If I were to know anything like that (120) were headed my way I shure would be fixxin to get myself well hunkered down.
I have recorded 60mph here on my own anemometer.......thats way more than enough.....thankyou.


----------



## 12vman (Feb 17, 2004)

Do you use this equipment to analyze at each site or do you use general area data? :shrug: 

(Keep it comin', I'm learnin' too) :nerd:


----------



## Jim-mi (May 15, 2002)

They start with a *known* windy area and use these data towers to get all the good real info. The "well its windy all the time" (on their cheeks\face) just will not do.

The *they* I refered to at the top are some folks wanting to put in wind farms. To do that you've got to have some REALLY DEEP pockets.

For the small turbines I just do a site assessment for a customer.
If someone is in a questionable area they would do well to put up a data tower and get real time info. as to wether a turbine would be worth it in their location.


----------



## 12vman (Feb 17, 2004)

Thanks, Jim-mi

My area stinks for wind! It just isn't constant enough.

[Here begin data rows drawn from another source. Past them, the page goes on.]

-- ==== Sys2Proof/Machine/Boot.lean ====
section
/-!
DEFINITION. Boot, the recovery mailbox and the common library's registers (R9, R387, R402, R403, R407).
-/
namespace Sys2Proof.Machine
open Sys2Proof

/-- RSTATE set, with the message that a change raises (R398). -/
def State.setRstate (s : State) (x : BootState) : State :=
  let s1 : State := { s with rstate := x }
  if s.rstate = x then s1 else s1.messagePf 0

/-- A measurement register extended by the digest of some bytes (R402). -/
def State.measure (s : State) (i : Nat) (bs : List Byte) : State :=
  { s with mrs := s.mrs.modify i (fun x => mrExtend x (sha256 bs)) }

/-- The payload of an image, and the signature that its last 384 bytes hold (R402). -/
def payloadOf (img : List Byte) : List Byte := img.take (img.length - 384)
def imageOk (img : List Byte) : Bool :=
  decide (384 ≤ img.length) && Config.verify (natOfBig (sha256 (payloadOf img))) (natOfBig (img.drop (img.length - 384)))

/-- The root context when the module enters service: LIVE on the root core, its page table the firmware's own.
Log entry 12. -/
def State.startRoot (s : State) : State :=
  s.modContext rootPart 0 (fun x =>
    { x with state := .live, ptroot := BitVec.ofNat 64 (Config.choose s.draws 81 * 2 ^ 14), fqsize := 4, frameq := 64 })

/-- POWER_ON (R402): the six steps of boot; a failed verification goes to RECOVERY, a failed self-test keeps the module
out of service and is reported (R9). Log entry 19. -/
def State.powerOn (s : State) : State :=
  if s.rstate ≠ .booting ∨ s.inService = false then s
  else
    let img := s.flash.getD Config.factoryImage
    let s1 := s.measure 0 Config.rom
    if imageOk img = false then s1.setRstate .recovery
    else
      let s2 := ((s1.measure 1 (payloadOf img)).measure 2 Config.fuses).measure 3 Config.selfTestRecord
      if Config.selfTestPasses = false then
        { s2 with inService := false, replies := s2.replies ++ [.selfTestFailed Config.selfTestRecord] }
      else ((s2.measure 4 Config.certificate).startRoot).setRstate .running

/-- INSTALL (R403): in RECOVERY, verification begins; in any other state it is ignored. Log entry 49. -/
def State.install (s : State) : State :=
  let s1 : State := { s with rcmd := 1 }
  if s.rstate = .recovery then s1.setRstate .verifying else s1

/-- Verification failed with a code (R403). Log entry 49. -/
def State.verifyFailed (s : State) (code : BitVec 8) : State := { s with rerr := code }.setRstate .recovery

/-- IMAGE_VERIFIED (R403): the checks of the image in the window; on success the image is written to flash and the
module is reset. Log entries 2 and 49. -/
def State.imageVerified (s : State) : State :=
  if s.rstate ≠ .verifying then s
  else
    let n := s.rlen.toNat
    let img := SMap.read s.window 0 n 0
    if n < 384 ∨ 0xFF000 < n then s.verifyFailed 2
    else if imageOk img = false then s.verifyFailed 1
    else if Config.flashWrites s.draws = false then s.verifyFailed 3
    else
      { State.reset with
        flash := some img, draws := s.draws, inbox := s.inbox, replies := s.replies, messages := s.messages ++ [(0, 0)] }

/-- A context stopped without being saved (R403): torn down, whatever work it has in hand. Log entry 48. -/
def State.dropContext (s : State) (p c : Nat) : State :=
  let s1 := s.teardownCtx p c
  { s1 with jobs := s1.jobs.filter (fun (j : Job) => ! (j.part == p && j.ctx == c)) }.closeCtx p c

/-- ENTER (R403). Log entry 48. -/
def State.enterRecovery (s : State) : State :=
  let s1 : State := { s with rcmd := 2 }
  let s2 := (s1.contexts.map (fun x => (x.part, x.ctx))).foldl (fun (s : State) k => s.dropContext k.1 k.2) s1
  let s3 := (List.range 8).foldl (fun (s : State) p => s.teardownPart p) s2
  s3.setRstate .recovery

/-- Whether a partition holds the stack that LIBSTACK names (R387). Log entry 50. -/
def State.libraryHeld (s : State) : Bool := (s.stackOwner s.libstack.toNat).isSome

/-- LIBBASE written (R5, R387): ignored while a partition holds the stack. Log entry 50. -/
def State.writeLibbase (s : State) (x : DWord) : State := if s.libraryHeld then s else { s with libbase := x }

/-- LIBSIZE written (R5, R387, R407): ignored while a partition holds the stack; the library's key pair is drawn.
Log entry 50. -/
def State.writeLibsize (s : State) (n : Nat) : State :=
  if s.libraryHeld then s
  else { s with libsize := BitVec.ofNat 64 n, keys := s.keys + 1, libkey := s.keys + 1 }

/-- LIBSTACK written (R387): ignored while a partition holds the stack that it names or the one that it would name.
Log entry 50. -/
def State.writeLibstack (s : State) (x : BitVec 3) : State :=
  if s.libraryHeld || (s.stackOwner x.toNat).isSome then s else { s with libstack := x }

/-- POWER_ON. Log entry 11. -/
def execPowerOn (_ : EvNone) (s : State) : Out := .next s.powerOn
/-- INSTALL. -/
def execInstall (_ : EvNone) (s : State) : Out := .next s.install
/-- IMAGE_VERIFIED. -/
def execImageVerified (_ : EvNone) (s : State) : Out := .next s.imageVerified
/-- ENTER. -/
def execEnter (_ : EvNone) (s : State) : Out := .next s.enterRecovery
/-- LIBSIZE_WRITE. -/
def execLibsizeWrite (u : EvNat) (s : State) : Out := .next (s.writeLibsize (u.n % 2 ^ 64))

end Sys2Proof.Machine
end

There's an area about 20 mi. from where I live where there's a ridge with evergreen trees growing crooked because of the wind. I'll bet that would be a good spot!


----------



## wy0mn (Sep 18, 2003)

I have wind, almost non stop, daily  .
I have three boomerangs & its too windy to play with either of them.
I'll probably also give up archery due to the wind.
Lex


----------



## Jim-mi (May 15, 2002)

There ya go---both ends of the chart.

Anybody contemplating a wind turbine should first look at a wind chart\map.
You can find one at; www.BERGEY.com
look through their site---you can find it.
Of course there are others (wind maps) but this is a good one.

12vman; care to pm me about what wind turbines you got back then..........??

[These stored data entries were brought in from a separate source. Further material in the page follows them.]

-- ==== Sys2Proof/Laws/PerInstr.lean ====
section
/-!
SUPPORT. The round trip of every instruction: what the decoder makes of the words that the encoder writes. The statement is
about the instruction as syntax; an event has no words.
-/
namespace Sys2Proof.Laws.RoundTrip
open Sys2Proof Sys2Proof.Machine Sys2Proof.Laws

/-- A well-formed instruction has no words, being an event, or is what the decoder reads from its words. -/
def Statement (i : Instr) : Prop := WellFormed i = true → encode i = [] ∨ decode (encode i) = some i

/-- A word that its record fills is kept. -/
theorem keep_same (l : BitVec 23) (i : Instr) : keep (l == l) i = some i := by simp [keep]

/-- The eight values of a three-bit field. -/
theorem cases3 : ∀ c : BitVec 3, c = 0 ∨ c = 1 ∨ c = 2 ∨ c = 3 ∨ c = 4 ∨ c = 5 ∨ c = 6 ∨ c = 7 := by decide

/-- The arms of one major of the decoder. -/
theorem decodeG_alu (h : Bool) (l : BitVec 23) : decodeG h (BitVec.toNat (0x1 : BitVec 7)) l =
    match (l.extractLsb' 0 8).toNat with
    | 0 => keep ((GR3.ofLow h l).toLow 0 == l) (.uadd (GR3.ofLow h l))
    | 1 => keep ((GR3.ofLow h l).toLow 1 == l) (.usub (GR3.ofLow h l))
    | 2 => keep ((GR3.ofLow h l).toLow 2 == l) (.umul (GR3.ofLow h l))
    | 3 => keep ((GR3.ofLow h l).toLow 3 == l) (.umulhI (GR3.ofLow h l))
    | 4 => keep ((GR3.ofLow h l).toLow 4 == l) (.umulhN (GR3.ofLow h l))
    | 5 => keep ((GR3.ofLow h l).toLow 5 == l) (.uand (GR3.ofLow h l))
    | 6 => keep ((GR3.ofLow h l).toLow 6 == l) (.uor (GR3.ofLow h l))
    | 7 => keep ((GR3.ofLow h l).toLow 7 == l) (.uxor (GR3.ofLow h l))
    | 8 => keep ((GR3.ofLow h l).toLow 8 == l) (.ushl (GR3.ofLow h l))
    | 9 => keep ((GR3.ofLow h l).toLow 9 == l) (.ushr (GR3.ofLow h l))
    | 10 => keep ((GR3.ofLow h l).toLow 10 == l) (.usar (GR3.ofLow h l))
    | 11 => keep ((GR3.ofLow h l).toLow 11 == l) (.uminI (GR3.ofLow h l))
    | 12 => keep ((GR3.ofLow h l).toLow 12 == l) (.uminN (GR3.ofLow h l))
    | 13 => keep ((GR3.ofLow h l).toLow 13 == l) (.umaxI (GR3.ofLow h l))
    | 14 => keep ((GR3.ofLow h l).toLow 14 == l) (.umaxN (GR3.ofLow h l))
    | 15 => keep ((GR2.ofLow h l).toLow 15 == l) (.umov (GR2.ofLow h l))
    | 16 => keep ((GR3.ofLow h l).toLow 16 == l) (.usel (GR3.ofLow h l))
    | 32 | 33 | 34 | 35 | 36 | 37 | 38 | 39 => keep ((GCmp.ofLow h l).toLow 4 == l) (.ucmpI (GCmp.ofLow h l))
    | 40 | 41 | 42 | 43 | 44 | 45 | 46 | 47 => keep ((GCmp.ofLow h l).toLow 5 == l) (.ucmpN (GCmp.ofLow h l))
    | _ => none := rfl

/-- The arms of one major of the decoder. -/
theorem decodeG_distrib (h : Bool) (l : BitVec 23) : decodeG h (BitVec.toNat (0x4a : BitVec 7)) l =
    match (l.extractLsb' 0 8).toNat with
    | 0 => keep ((GR2.ofLow h l).toLow 0 == l) (.distrib (GR2.ofLow h l))
    | 1 => keep ((GR2.ofLow h l).toLow 1 == l) (.distribCompact (GR2.ofLow h l))
    | _ => none := rfl

/-- The arms of one major of the decoder. -/
theorem decodeL_iun (p : Option Pfx) (h : Bool) (l : BitVec 23) : decodeL p none h (BitVec.toNat (0x42 : BitVec 7)) l =
    match (l.extractLsb' 2 4).toNat with
    | 0 => keep ((LUw.ofLow p h l).toLow 0 == l) (.iabs (LUw.ofLow p h l))
    | 1 => keep ((LUw.ofLow p h l).toLow 1 == l) (.ineg (LUw.ofLow p h l))
    | 2 => keep ((LUw.ofLow p h l).toLow 2 == l) (.clz (LUw.ofLow p h l))
    | 3 => keep ((LUw.ofLow p h l).toLow 3 == l) (.popc (LUw.ofLow p h l))
    | 4 => keep ((LUw.ofLow p h l).toLow 4 == l) (.brev (LUw.ofLow p h l))
    | _ => none := rfl

/-- The arms of one major of the decoder. -/
theorem decodeL_fun (p : Option Pfx) (h : Bool) (l : BitVec 23) : decodeL p none h (BitVec.toNat (0x43 : BitVec 7)) l =
    match (l.extractLsb' 2 4).toNat with
    | 0 => keep ((LUw.ofLow p h l).toLow 0 == l) (.fclass (LUw.ofLow p h l))
    | 1 => keep ((LUw.ofLow p h l).toLow 1 == l) (.frnd (LUw.ofLow p h l))
    | 2 => keep ((LUw.ofLow p h l).toLow 2 == l) (.fract (LUw.ofLow p h l))
    | _ => none := rfl

/-- The arms of one major of the decoder. -/
theorem decodeL_special (p : Option Pfx) (h : Bool) (l : BitVec 23) : decodeL p none h (BitVec.toNat (0x44 : BitVec 7)) l =
    match (l.extractLsb' 2 4).toNat with
    | 0 => keep ((LUw.ofLow p h l).toLow 0 == l) (.exp2 (LUw.ofLow p h l))
    | 1 => keep ((LUw.ofLow p h l).toLow 1 == l) (.log2 (LUw.ofLow p h l))
    | 2 => keep ((LUw.ofLow p h l).toLow 2 == l) (.rcp (LUw.ofLow p h l))
    | 3 => keep ((LUw.ofLow p h l).toLow 3 == l) (.rsq (LUw.ofLow p h l))
    | 4 => keep ((LUw.ofLow p h l).toLow 4 == l) (.sqrt (LUw.ofLow p h l))
    | 5 => keep ((LUw.ofLow p h l).toLow 5 == l) (.sin (LUw.ofLow p h l))
    | 6 => keep ((LUw.ofLow p h l).toLow 6 == l) (.cos (LUw.ofLow p h l))
    | 7 => keep ((LUw.ofLow p h l).toLow 7 == l) (.tanh (LUw.ofLow p h l))
    | _ => none := rfl

/-- The arms of one major of the decoder. -/
theorem decodeL_shuffle (p : Option Pfx) (h : Bool) (l : BitVec 23) : decodeL p none h (BitVec.toNat (0x4d : BitVec 7)) l =
    match (l.extractLsb' 6 3).toNat with
    | 0 => keep ((LShf.ofLow p h l).toLow 0 == l) (.shflUp (LShf.ofLow p h l))
    | 1 => keep ((LShf.ofLow p h l).toLow 1 == l) (.shflDn (LShf.ofLow p h l))
    | 2 => keep ((LShf.ofLow p h l).toLow 2 == l) (.shflXor (LShf.ofLow p h l))
    | _ => none := rfl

Too windy for a boomerange...interesting........lol


----------



## wy0mn (Sep 18, 2003)

Looks like that wind map places us squarely in a 6. But we knew it was windy here anyway.
Before the move from TN we loaded weather data into a spreadsheet daily for a full year, some yahoo data but mostly weatherbug. We were comparing this area with the panhandle of OK. (comparable land prices & taxes.)
We also garnered data on 'solar days'.
After collating all this mess WY won. Plus it had the added benefit of the water table being (aquafers too) closer to the surface.
We even visited the area in 2001.
But WY is now full  , look elsewhere. lol


----------



## rambler (Jan 20, 2004)

Jim-mi said:


> BL ....The folks designing wind equipment use 120mph as the number which their stuff is suppost to survive.
> 
> If I were to know anything like that (120) were headed my way I shure would be fixxin to get myself well hunkered down.
> I have recorded 60mph here on my own anemometer.......thats way more than enough.....thankyou.


In the past 25 years, had 2 bouts of 80-105mph straight line winds 'here'. Lost a lot of trees, but they saved the buildings. And the old water eindmill that isn't hooked up to anything, but all there. Southern MN. Won't mention the tornadoes of 200 mph, as they didn't actually hit the farm.

About 15 years ago a few smaller wind machines went in. At least 2 of them fell over. Not sure of the make, but they were on the tri-pole base, like the cell phone towers. Might have been designed for 120mph winds - but not for 50mph blizzards with ice buildup.

Oops.

I live in a wind zone of 3 according to the maps. But I'm not impressed with the state maps. You might have heard of the Buffalo Ridge in Minnesota - it has 100's of windmills, huge wind farms. It shows a 4 rating there - I don't think so. That skinny ridge is second only to California in wind potential, from what I hear..... I do understand the maps are just a general guide, not gospel. 

--->Paul


----------